I was thinking that maybe a new option yerr or ydata_err that is mutually exclusive with sigma instead of the new option scale_pcov could be better?

I can add a unit test for scale_pcov=False tomorrow.

cdeil · 2013-02-24T23:30:22Z

scipy/optimize/minpack.py

@josef-pkt What's this case pcov=inf? Did I put the if scale_pcov in the right place?

I think you will have to put the if scale_pcov at line 536, inside the condition for valid pcov.

I think the case covers when the outerproduct of Jacobian (Hessian) is not invertible, for example reduced rank/perfect multicollinearity.
I think with have pcov is None in that case.
I never looked at the case when (len(ydata) > len(p0)) doesn't hold. I don't know what leastsq returns in that case. (doesn't make much statistical sense.)

returning inf is reasonable, but Travis could also have chosen nan or None instead.

taldcroft · 2013-02-25T03:47:35Z

@cdeil, @josef-pkt - what do you think about using a parameter name relative_weights instead of scale_pcov. The intent here is to have the parameter name reflect what is obvious to a user. Something like:

    relative_weights : bool
        If True (default), interpret the input ``sigma`` parameter as
        a relative weighting factor in the least squares problem, where
        the mean of ``sigma`` is scaled to the standard deviation of ``ydata`.  
        If False then the ``sigma`` parameter provides the standard deviation
        of each ``ydata`` point.

I realize I'm turning things on end a bit, and possibly even making a mistake since I haven't studied the code thoroughly. But the point is that as an end user I don't know (or care) about the internal operation of rescaling the output covariance. From the user perspective what is conceptually happening is changing the interpretation of the sigma.

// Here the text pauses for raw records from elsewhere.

/-- 42_decoder_port.md R223, R229, R230, R232: DEC_EXECUTE, after its checks in the order state, argument, address, runs
one pass over the event records in MEM, and DEC_EVENT one over the event of its word; the decoder is what the pass
leaves, `RES[0]` says whether it found a frame, the tag record is written only then, and nothing else changes. -/
def Obligations.DecExecuteAndDecEventRunOnePass : Prop :=
  (decode 0x00000031#32 = .ok .decExecute
    ∧ ∀ (dur : Half) (lvl : Bool),
      decode (dur ++ 0#7 ++ BitVec.ofBool lvl ++ 0x32#8) = .ok (.decEvent dur lvl))
  ∧ ∀ (s : State) (events : List EdgeEvent) (dur : Half) (lvl : Bool),
    events = (List.range s.regs.arg1.toNat).map (fun k =>
      ⟨memByte s.mem (s.regs.arg0.toNat + 4 * k + 1) ++ memByte s.mem (s.regs.arg0.toNat + 4 * k),
       (memByte s.mem (s.regs.arg0.toNat + 4 * k + 2)).getLsbD 0⟩) →
    exec .decExecute s = .next
      (if s.dec.active = false then s.ended .state 0 0
       else if s.regs.arg1.toNat > s.cfg.frameChunkSize then s.ended .arg 0 0
       else if s.regs.arg0.toNat + 4 * s.regs.arg1.toNat > s.cfg.memSize then s.ended .addr 0 0
       else
        { s.ended .ok (if (decExecutePass s.cfg s.dec events).2.isSome then 1#32 else 0#32) 0 with
          dec := (decExecutePass s.cfg s.dec events).1
          tag := (decExecutePass s.cfg s.dec events).2.getD s.tag })
    ∧ exec (.decEvent dur lvl) s = .next
      (if s.dec.active = false then s.ended .state 0 0
       else
        { s.ended .ok (if (decExecutePass s.cfg s.dec [⟨dur, lvl⟩]).2.isSome then 1#32 else 0#32) 0 with
          dec := (decExecutePass s.cfg s.dec [⟨dur, lvl⟩]).1
          tag := (decExecutePass s.cfg s.dec [⟨dur, lvl⟩]).2.getD s.tag })

/-- 42_decoder_port.md R231: DEC_GET_DATA writes the five UID bytes, a zero byte and the bitrate, low byte first, at the
destination, and changes no other byte and nothing else; a range outside MEM fails with `ERR_ADDR`. -/
def Obligations.DecGetDataWritesTheRecord : Prop :=
  decode 0x00000033#32 = .ok .decGetData
  ∧ ∀ (s : State),
    (s.regs.arg0.toNat + 8 > s.cfg.memSize → exec .decGetData s = .next (s.ended .addr 0 0))
    ∧ (s.regs.arg0.toNat + 8 ≤ s.cfg.memSize →
      ∃ m : Memory, exec .decGetData s = .next { s.ended .ok 0 0 with mem := m }
        ∧ memBytes m s.regs.arg0.toNat 8 =
            [s.tag.uid0, s.tag.uid1, s.tag.uid2, s.tag.uid3, s.tag.uid4, 0#8,
             s.tag.bitrate.extractLsb' 0 8, s.tag.bitrate.extractLsb' 8 8]
        ∧ ∀ x : Nat, (x < s.regs.arg0.toNat ∨ s.regs.arg0.toNat + 8 ≤ x) →
            memByte m x = memByte s.mem x)

/-- 42_decoder_port.md R224, 44_h10301.md R296: `ShiftIn` in frame bit positions: every bit moves one position toward the
oldest, the new bit is the newest, and the count saturates at `FRAME_BITS`. -/
def Obligations.ShiftInMovesTheFrameOneBit : Prop :=
  ∀ (d : Decoder) (b : Bool),
    (∀ p < 64, (d.shiftIn64 b).frame64.getMsbD p = if p = 63 then b else d.frame64.getMsbD (p + 1))
    ∧ (∀ p < 96, (d.shiftIn96 b).frame96.getMsbD p = if p = 95 then b else d.frame96.getMsbD (p + 1))
    ∧ (d.shiftIn64 b).bitCnt = min (d.bitCnt + 1) 64 ∧ (d.shiftIn96 b).bitCnt = min (d.bitCnt + 1) 96
    ∧ (d.shiftIn64 b).fw2 = d.fw2

/-- 42_decoder_port.md R234, 43_em4100.md R256, R260, R263, R274, 44_h10301.md R297, R299, R307: no edge twice, none lost.
Where the entries, pending then appended, fit the edge buffer, a pass takes from the oldest on whole pairs, each of
which gives a bit or a symbol, and ends in one of three ways: fewer than two entries remain, all of which stay; the next
pair is invalid, and only its first entry goes; the last pair taken completes a frame, and all that remain stay. What
stays is in the edge buffer in its order. Where the entries do not fit, the pass makes the full reset and finds no
frame. -/
def Obligations.PassConservesTheEdges : Prop :=
  ∀ (cfg : Config) (d : Decoder) (ev entries : List EdgeEvent), d.eb.length ≤ cfg.edgeBufLen →
    entries = d.eb ++ (if d.proto = .h10301 then ev else ev.flatMap (emNormalise cfg d.halfUs)) →
    (entries.length ≤ cfg.edgeBufLen →
      ∃ (pairs : List TakenPair) (rest : List EdgeEvent) (e : Decoder),
        entries = pairs.flatMap (fun p => [p.first, p.second]) ++ rest
        ∧ (∀ p ∈ pairs, d.pairClass cfg p.first p.second = .bit p.bit)
        ∧ ((rest.length < 2 ∧ d.takePairs cfg (pairs.map TakenPair.bit) = some e
              ∧ decExecutePass cfg d ev = ({ e with eb := rest }, none))
          ∨ (∃ (a b : EdgeEvent) (more : List EdgeEvent),
              rest = a :: b :: more ∧ d.pairClass cfg a b = .invalid
              ∧ d.takePairs cfg (pairs.map TakenPair.bit) = some e
              ∧ decExecutePass cfg d ev =
                  ({ e with bitCnt := 0, winLen := if d.proto = .h10301 then 0 else e.winLen, eb := b :: more },
                   none))
          ∨ (∃ (before : List TakenPair) (p : TakenPair) (f : Decoder) (tag : Tag),
              pairs = before ++ [p] ∧ d.takePairs cfg (before.map TakenPair.bit) = some e
              ∧ e.takePair cfg p.bit = (f, some tag)
              ∧ decExecutePass cfg d ev = ({ f with eb := rest }, some tag))))
    ∧ (cfg.edgeBufLen < entries.length →
      decExecutePass cfg d ev =
        ({ d with fw0 := 0#32, fw1 := 0#32, fw2 := 0#32, bitCnt := 0, eb := [], winLen := 0, winSym := 0#6 },
         none))

/-- 43_em4100.md R261, 44_h10301.md R298: an invalid pair at the head clears the bit count (and the H10301 window), drops
its first entry, keeps the rest for the next pass, keeps the frame buffer and finds no frame. -/
def Obligations.InvalidPairDropsOneEntry : Prop :=
  ∀ (cfg : Config) (d : Decoder) (a b : EdgeEvent) (rest : List EdgeEvent),
    (emClassify cfg d.halfUs a b = .invalid →
      emPass cfg d (a :: b :: rest) = ({ d with bitCnt := 0, eb := b :: rest }, none))
    ∧ (h10Symbol cfg a b = .invalid →
      h10Pass cfg d (a :: b :: rest) = ({ d with bitCnt := 0, winLen := 0, eb := b :: rest }, none))
    ∧ (a.level = b.level → emClassify cfg d.halfUs a b = .invalid ∧ h10Symbol cfg a b = .invalid)

/-! ### EM4100 -/

/-- 43_em4100.md R253, R258: for every tolerance in range no duration is both a half-bit and a full-bit, and with
`EM_TOL_PAIR_PCT ≥ EM_TOL_HALF_PCT` the combined check never rejects a pair both of whose halves pass. -/
def Obligations.EmWindowsAreDisjoint : Prop :=
  ∀ (cfg : Config) (h a b : Nat), cfg.wellFormed = true → 0 < h →
    ¬ (inHalf cfg h a = true ∧ inFull cfg h a = true)
    ∧ (cfg.emTolHalfPct ≤ cfg.emTolPairPct → inHalf cfg h a = true → inHalf cfg h b = true →
        inPair cfg h (a + b) = true)

/-- 43_em4100.md R254, R257: a pair whose halves are each within 25% of the half-bit period and whose levels differ is
the bit its levels say; a half shortened by 60% or more makes its pair invalid. -/
def Obligations.EmClassifiesWithinTwentyFivePerCent : Prop :=
  ∀ (cfg : Config) (h : Half) (a b : EdgeEvent), cfg.wellFormed = true →
    cfg.emTolHalfPct ≤ cfg.emTolPairPct → 0 < h.toNat →
    (4 * absDiff a.dur.toNat h.toNat ≤ h.toNat → 4 * absDiff b.dur.toNat h.toNat ≤ h.toNat →
      a.level ≠ b.level → emClassify cfg h a b = .bit b.level)
    ∧ (10 * a.dur.toNat ≤ 4 * h.toNat ∨ 10 * b.dur.toNat ≤ 4 * h.toNat → emClassify cfg h a b = .invalid)

/-- 43_em4100.md R275: a valid frame with any one of its 64 bits inverted is not valid. -/
def Obligations.EmParityRejectsAnySingleBitFlip : Prop :=
  ∀ (v : BitVec 64) (p : Nat), p < 64 → emValid v = true → emValid (v ^^^ (1#64 <<< (63 - p))) = false

/-- 43_em4100.md R270 to R273, R279: `EmValid` holds of every `EmPack(uid)`, and the tag record extracted from it is the
UID with the bitrate `H / 4`. -/
def Obligations.EmPackRoundTrips : Prop :=
  ∀ (u0 u1 u2 u3 u4 : Byte) (h : Half),
    emValid (emPack [u0, u1, u2, u3, u4]) = true
    ∧ emTag (emPack [u0, u1, u2, u3, u4]) h =
        { uid0 := u0, uid1 := u1, uid2 := u2, uid3 := u3, uid4 := u4
          bitrate := BitVec.ofNat 16 (h.toNat / 4) }

/-- 43_em4100.md R280, R281: the round trip, one event a pass: after the full reset of DEC_BEGIN, the wave of a tag's
frame at the nominal half-bit period, after a LOW idle of three half-bits or more and before one more LOW half-bit, makes
the decoder find the frame, with the tag's UID, for every parameter set in range. (R281 speaks of batches of any sizes;
for some parameters in range that is not so: NOTES.md.) -/
def Obligations.EmDecodesTheWaveOfATag : Prop :=
  ∀ (cfg : Config) (d : Decoder) (u0 u1 u2 u3 u4 : Byte) (idle : Nat), cfg.wellFormed = true →
    d.proto ≠ .h10301 → d.halfUs.toNat = protoHalfUs cfg d.proto → d.bitCnt = 0 → d.eb = [] →
    3 * d.halfUs.toNat ≤ idle → idle < 65536 →
    (feedBatches cfg d
      ((waveToEvents
        ([(false, idle)] ++ emWave (emPackBits [u0, u1, u2, u3, u4]) d.halfUs.toNat
          ++ [(false, d.halfUs.toNat)])).map fun e => [e])).2 =
      some
        { uid0 := u0, uid1 := u1, uid2 := u2, uid3 := u3, uid4 := u4
          bitrate := BitVec.ofNat 16 (d.halfUs.toNat / 4) }

/-! ### H10301 -/

/-- 44_h10301.md R293: bit 1 is declared exactly when at least four of the last five symbols are "one", bit 0 exactly
when at least five of six are "zero"; never both. -/
def Obligations.H10WindowDeclaresFourOfFiveOrFiveOfSix : Prop :=
  ∀ (cfg : Config) (d : Decoder), cfg.wellFormed = true → d.winLen ≤ 6 →
    (d.winDetect cfg = some true ↔ 5 ≤ d.winLen ∧ 4 ≤ symCount d.winSym (d.winLen - 5) 5 true)
    ∧ (d.winDetect cfg = some false ↔ d.winLen = 6 ∧ 5 ≤ symCount d.winSym 0 6 false)

/-- 44_h10301.md R301, R302, R309: a valid frame with any one of its 96 bits inverted is not valid, and with both
Manchester bits of one pair inverted it is not valid either. -/
def Obligations.H10ParityRejectsAnySingleBitFlip : Prop :=
  ∀ (cfg : Config) (v : BitVec 96), h10Valid cfg v = true →
    (∀ p < 96, h10Valid cfg (v ^^^ (1#96 <<< (95 - p))) = false)
    ∧ ∀ j < 26, h10Valid cfg (v ^^^ (3#96 <<< (50 - 2 * j))) = false

/-- 44_h10301.md R303, R308, R310, R311: `H10Valid` holds of every `H10Pack(fc, card)`, whatever the three fixed fields
are, and the tag record is the facility code and the card number. -/
def Obligations.H10PackRoundTrips : Prop :=
  ∀ (cfg : Config) (fc : BitVec 8) (card : BitVec 16),
    h10Valid cfg (h10Pack cfg fc card) = true
    ∧ h10Tag (h10Pack cfg fc card) =
        { uid0 := fc, uid1 := card.extractLsb' 8 8, uid2 := card.extractLsb' 0 8, uid3 := 0#8, uid4 := 0#8
          bitrate := 0#16 }

/-- 44_h10301.md R309, R312: the round trip: after the full reset of DEC_BEGIN, the wave of a frame, for tone periods that
are even, in batches of any sizes from 1 to `FRAME_CHUNK_SIZE`, makes the decoder find the frame, with its facility code
and card number. -/
def Obligations.H10DecodesTheWaveOfATag : Prop :=
  ∀ (cfg : Config) (d : Decoder) (fc : BitVec 8) (card : BitVec 16) (batches : List (List EdgeEvent)),
    cfg.wellFormed = true → cfg.h10PeriodZeroUs % 2 = 0 → cfg.h10PeriodOneUs % 2 = 0 →
    d.proto = .h10301 → d.bitCnt = 0 → d.eb = [] → d.winLen = 0 →
    batches.flatten = fskWave cfg ((List.range 96).map fun p => (h10Pack cfg fc card).getMsbD p) →
    (∀ b ∈ batches, 1 ≤ b.length ∧ b.length ≤ cfg.frameChunkSize) →
    (feedBatches cfg d batches).2 =
      some
        { uid0 := fc, uid1 := card.extractLsb' 8 8, uid2 := card.extractLsb' 0 8, uid3 := 0#8, uid4 := 0#8
          bitrate := 0#16 }

/-! ### The host's bus accesses, as steps -/

/-- 45_host_bus.md R321 to R326, 60_exceptions.md R356: where the next turn is the host's and no command is in flight, the
step is the next bus access of the host's program, made in the state it finds, with the access taken off the program and
the turn off the schedule; at the end of the program it does nothing but take the turn. (Program, schedule and the bus's
answer are the model's record: log entries 1, 2.) -/
def Obligations.StepPerformsTheNextAccess : Prop :=
  ∀ (s : State), (s.schedule = [] ∨ ∃ turns, s.schedule = .host :: turns) → s.proc = .idle → s.waiting = false →
    (∀ (a : HostAccess) (rest : List HostAccess), s.program = a :: rest →
      step s = busAccess a { s with program := rest, schedule := s.schedule.tail })
    ∧ (s.program = [] → step s = .next { s with schedule := s.schedule.tail })
end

With this suggested change I would also drop all the explicit calculational details in the documentation. In any case it wouldn't be obvious to me what the pcov rescaling is doing and whether the output is what I would expect (from the astronomer perspective).

taldcroft · 2013-02-25T03:54:14Z

As I think about it more, I almost prefer the initial suggestion of using a mutually exclusive kwarg like ydata_err. It's not a strong preference, but this option would tend to make the code cleaner, at least for those that would otherwise need relative_weights=True in every call to curve_fit. This way you just have one or the other in all your code.

josef-pkt · 2013-02-25T04:24:00Z

one problem with using the term weights prominently is that it will be confusing about whether it's a factor or inverse factor in the weighting.

in the function weights = 1/sigma
and in statsmodels, we also use weights as a multiplicative factor, not division
I think this terminology is common, but I'm not sure how exclusively used.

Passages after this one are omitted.